• New York Court of Appeals Holds that “Disgorgement” May be Indemnifiable
  • June 14, 2013 | Authors: David F. Cutter; Pamela L. Signorello
  • Law Firms: Troutman Sanders LLP - Chicago Office ; Troutman Sanders LLP - New York Office
  • In a decision issued today, the New York Court of Appeals reversed the dismissal of Bear Stearns’ coverage claim concerning a settlement with the SEC characterized by the SEC as “disgorgement.” See J.P. Morgan Securities Inc., et al. v. Vigilant Insurance Company, et al., No. 113 (N.Y. June 11, 2013). Because the insured alleged that the so-called disgorgement amount was calculated on profits earned by its customers - as opposed to moneys that Bear Stearns itself improperly earned - dismissal of the claim seeking indemnification of the “disgorgement” was deemed improper.

    In 2003, the SEC and other regulatory entities investigated Bear Stearns with respect to its alleged facilitation of late trading and deceptive market timing on behalf of certain customers. In March 2006, the SEC issued an order resolving the matter, under which Bear Stearns agreed to pay $160 million as “disgorgement” and a $90 million civil penalty. The SEC’s order found that Bear Stearns “willfully” violated the securities laws.

    Bear Stearns’ D&O insurers refused to indemnify the disgorgement amount as a matter of public policy. (The company did not seek coverage for the $90 million civil penalty.) Although the insurers apparently did not dispute that the payment technically satisfied the policy’s definition of “Loss,” they argued as a matter of public policy that indemnity should not be available because the company had enabled its customers to make millions of dollars through its unlawful trading tactics. The insurers also argued that public policy prohibits insurance coverage for intentionally caused harm.

    Bear Stearns acknowledged that an insured reasonably may be precluded from obtaining indemnity for the disgorgement of its own ill-gotten gains. However, it argued, a substantial portion ($140 million) of the SEC disgorgement payment represented illicit profits obtained by the company’s hedge fund customers - not gains enjoyed by Bear Stearns itself.
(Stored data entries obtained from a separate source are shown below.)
-- ==== Sys2Proof/Machine/PowerControl.lean ====
section
/-! DEFINITION. Chapter 10: retained power-on, the loss of VBAT and of VDD, the main reset, and the work in progress
that they stop (R163 to R166). -/

namespace Sys2Proof.Machine

/-- The supervisor port that a level of SUPSEL[1:0] names (R119). -/
def supervisorOf (level : BitVec 2) : Option PortId :=
  if level = 0 then none else if level = 1 then some .a else if level = 2 then some .b else some .c

/-- The audit context at a main reset (R162). -/
def Audit.atReset (firstStart : Bool) : Audit :=
  if firstStart then Audit.idle else { Audit.idle with state := .aborted, reason := .reset }

/-- The main domain as a main reset begins: stage 1 of the sweep, the supervisor port sampled (R165). -/
def Main.atReset (firstStart : Bool) (supsel : BitVec 2) : Main :=
  { Main.empty with supPort := supervisorOf supsel, stage := 1, audit := Audit.atReset firstStart }

/-- A main reset begins (R165). -/
def State.beginReset (s : State) (supsel : BitVec 2) : State :=
  (s.setMain (Main.atReset s.power.firstStart supsel)).setPower
    { s.power with state := .restarting, supsel := supsel }

/-- A retained POR occurs when VBAT is applied to an unpowered retained domain; with VDD present a main reset
follows (R163, R164). -/
def takePor (supsel : BitVec 2) (s : State) : State :=
  if s.power.vbat then s
  else
    let s1 := (((s.setTb { tick := 0, phase := 0 }).setStore Store.por).setMain Main.empty).setPower
      { s.power with state := .retainedOnly, firstStart := true, vbat := true }
    if s.power.vdd then s1.beginReset supsel else s1

/-- RETAINED_POR (R164). -/
def execRetainedPor (supsel : BitVec 2) (s : State) : Answer := .next (takePor supsel s)

/-- VBAT is lost: the part is OFF and keeps no state; what the fields hold meanwhile is what the next retained
POR gives them (R163; log 3). -/
def takeVbatLoss (s : State) : State :=
  if s.power.vbat then
    (((s.setTb { tick := 0, phase := 0 }).setStore Store.por).setMain Main.empty).setPower
      { s.power with state := .off, firstStart := true, vbat := false }
  else s

/-- VBAT_LOSS (R163). -/
def execVbatLoss (s : State) : Answer := .next (takeVbatLoss s)

/-! ### Work in progress (R166) -/

/-- The take of a frame command. -/
def takeOf (i : Instr) (s : State) : State :=
  match i with
  | .info f => takeInfo f s
  | .time f => takeTime f s
  | .openSession f => takeOpen f s
  | .close f => takeClose f s
  | .ping f => takePing f s
  | .reattach f => takeReattach f s
  | .sessionStatus f => takeSessionStatus f s
  | .create f => takeCreate f s
  | .retire f => takeRetire f s
  | .lookup f => takeLookup f s
  | .enumerate f => takeEnumerate f s
  | .acquire f => takeAcquire f s
  | .acquireSet f => takeAcquireSet f s
  | .renew f => takeRenew f s
  | .release f => takeRelease f s
  | .downgrade f => takeDowngrade f s
  | .cancelWait f => takeCancelWait f s
  | .fetchNotices f => takeFetchNotices f s
  | .attention f => takeAttention f s
  | .zoneSet f => takeZoneSet f s
  | .zoneFreeze f => takeZoneFreeze f s
  | .zoneRead f => takeZoneRead f s
  | .forceRelease f => takeForceRelease f s
  | .dismiss f => takeDismiss f s
  | .wipe f => takeWipe f s
  | .auditStart f => takeAuditStart f s
  | .auditSuspend f => takeAuditSuspend f s
  | .auditResume f => takeAuditResume f s
  | .auditRead f => takeAuditRead f s
  | .storeStatus f => takeStoreStatus f s
  | .storeClear f => takeStoreClear f s
  | .scrubControl f => takeScrubControl f s
  | .reclaim f => takeReclaim f s
  | .quarantineList f => takeQuarantineList f s
  | .unknownCommand cmd f => takeUnknown cmd f s
  | .statusRead _ _ _ _ => s
  | .responseRead _ _ _ => s
  | .firstFrameByte _ _ _ => s
  | .frameEnd _ _ => s
  | .grantExpiryEvent _ _ _ => s
  | .waitDeadlineEvent _ _ => s
  | .heartbeatEvent _ _ => s
  | .graceEvent _ _ => s
  | .lapseRequest _ _ => s
  | .entryFallsDue _ => s
  | .timebaseAdvance _ => s
  | .scrubStepPending => s
  | .scrubStep => s
  | .auditStep => s
  | .retainedPor _ => s
  | .vbatLoss => s
  | .vddLoss _ _ => s
  | .mainReset _ _ _ _ => s
  | .restartSweep => s

/-- The take of the frame at the head of the arbiter's list (R183). -/
def State.workFrame (s : State) : State :=
  match s.main.arbiter with
  | [] => s
  | p :: _ =>
    match decodeFrame p (s.port p).cmdBuf with
    | none => s
    | some i => takeOf i s

/-- The take of the directory's next DUE entry (R97). -/
def State.workDirectoryEvent (s : State) : State :=
  match s.nextDirectoryEvent with
  | none => s
  | some e =>
    match e.ref with
    | .grant n t => takeGrantExpiry n t e.deadline s
    | .waiter id => takeWaitDeadline id e.deadline s
    | .session _ => s

/-- The taking of the Session Table's next DUE entry (R97). -/
def State.workSessionEvent (s : State) : State :=
  match s.nextSessionEvent with
  | none => s
  | some e =>
    match e.ref, e.kind with
    | .session c, .heartbeat => takeHeartbeat c e.deadline s
    | .session c, .grace => takeGrace c e.deadline s
    | _, _ => s

/-- The work in progress (R166; log 20). -/
def State.work (s : State) : Work → State
  | .idle => s
  | .frame => s.workFrame
  | .directoryEvent => s.workDirectoryEvent
  | .sessionEvent => s.workSessionEvent
  | .lapse k c => takeLapse k c s
  | .scrubStep => takeScrubStep s
  | .auditStep => takeAuditStep s
  | .sweep => takeSweep s

/-- The retained effect of work that a main reset stops after a number of word writes: a word write that has
begun completes, and no further word is written (R166). -/
def State.stopped (s : State) (w : Work) (writes : Nat) : State :=
  s.setStore ((s.setCut (some writes)).work w).store

/-- VDD is lost: the work in progress stops and the main domain ends (R163, R166). -/
def takeVddLoss (w : Work) (writes : Nat) (s : State) : State :=
  if s.power.vdd then
    let s1 := if s.isActive then s.stopped w writes else s
    (s1.setMain Main.empty).setPower
      { s.power with vdd := false, state := if s.power.vbat then .retainedOnly else .off }
  else s

/-- VDD_LOSS (R163, R166). -/
def execVddLoss (w : Work) (writes : Nat) (s : State) : Answer := .next (takeVddLoss w writes s)

/-- RESET# is driven low: in ACTIVE a main reset begins, the work in progress stopped (R163, R165, R166). -/
def takeResetLow (supsel : BitVec 2) (w : Work) (writes : Nat) (s : State) : State :=
  if s.power.resetN then
    let s1 := if s.isActive then (s.stopped w writes).beginReset supsel else s
    s1.setPower { s1.power with resetN := false }
  else s

/-- RESET# returns high: the sweep may start (R165). -/
def takeResetHigh (s : State) : State := s.setPower { s.power with resetN := true }

/-- VDD returns: with VBAT present a main reset begins (R163, R165). -/
def takeVddReturn (supsel : BitVec 2) (s : State) : State :=
  if s.power.vdd then s
  else
    let s1 := s.setPower { s.power with vdd := true }
    if s.power.vbat then s1.beginReset supsel else s1

/-- The edges of a main reset (R165; log 21). -/
def takeReset (edge : ResetEdge) (supsel : BitVec 2) (w : Work) (writes : Nat) (s : State) : State :=
  match edge with
  | .vddReturn => takeVddReturn supsel s
  | .resetLow => takeResetLow supsel w writes s
  | .resetHigh => takeResetHigh s

/-- MAIN_RESET (R165, R166). -/
def execMainReset (edge : ResetEdge) (supsel : BitVec 2) (w : Work) (writes : Nat) (s : State) : Answer :=
  .next (takeReset edge supsel w writes s)

end Sys2Proof.Machine
end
    The New York Supreme Court denied the insurers’ motions to dismiss, holding that it was unable to conclude that the disgorgement payment was “specifically linked” to Bear Stearns’ improperly acquired funds, as opposed to profits that flowed to its customers. The Appellate Division reversed and dismissed the insured’s coverage action as a matter of public policy.

    In its decision today, the New York Court of Appeals first rejected the insurers’ “intentional harm” public policy argument, stating: “[T]he public policy exception for intentionally harmful conduct is a narrow one, under which it must be established not only that the insured acted intentionally but, further, that it acted with the intent to harm or injure others.” The court concluded that, while the SEC order undoubtedly found willful violations of laws, it did not “conclusively demonstrate that Bear Stearns also had the requisite intent to cause harm.”

    With respect to the public policy argument against the indemnification of disgorgement, the court noted that, although it had not yet considered the issue, other courts have held that the risk of being ordered to return ill-gotten gains - i.e., disgorgement - is not insurable. While Bear Stearns purported to appreciate this principle, it also alleged that much of the payment - although labeled “disgorgement” by the SEC - represented the improper profits acquired by third-party hedge fund customers, “not revenue that Bear Stearns itself pocketed.” Reversing the dismissal, the court explained that, in the context of a dismissal motion, it must assume Bear Stearns’ allegations to be true unless conclusively refuted by the relevant documentary evidence (i.e., the SEC order). According to the court, “[c]ontrary to the Insurers’ position, the SEC order does not establish that the $160 million disgorgement payment was predicated on moneys that Bear Stearns itself improperly earned as a result of its securities violations.” The court distinguished the insurers’ cited case authorities on the basis that, in such cases, the disgorgement payments had been “conclusively linked” to improperly acquired funds in the hands of the insureds.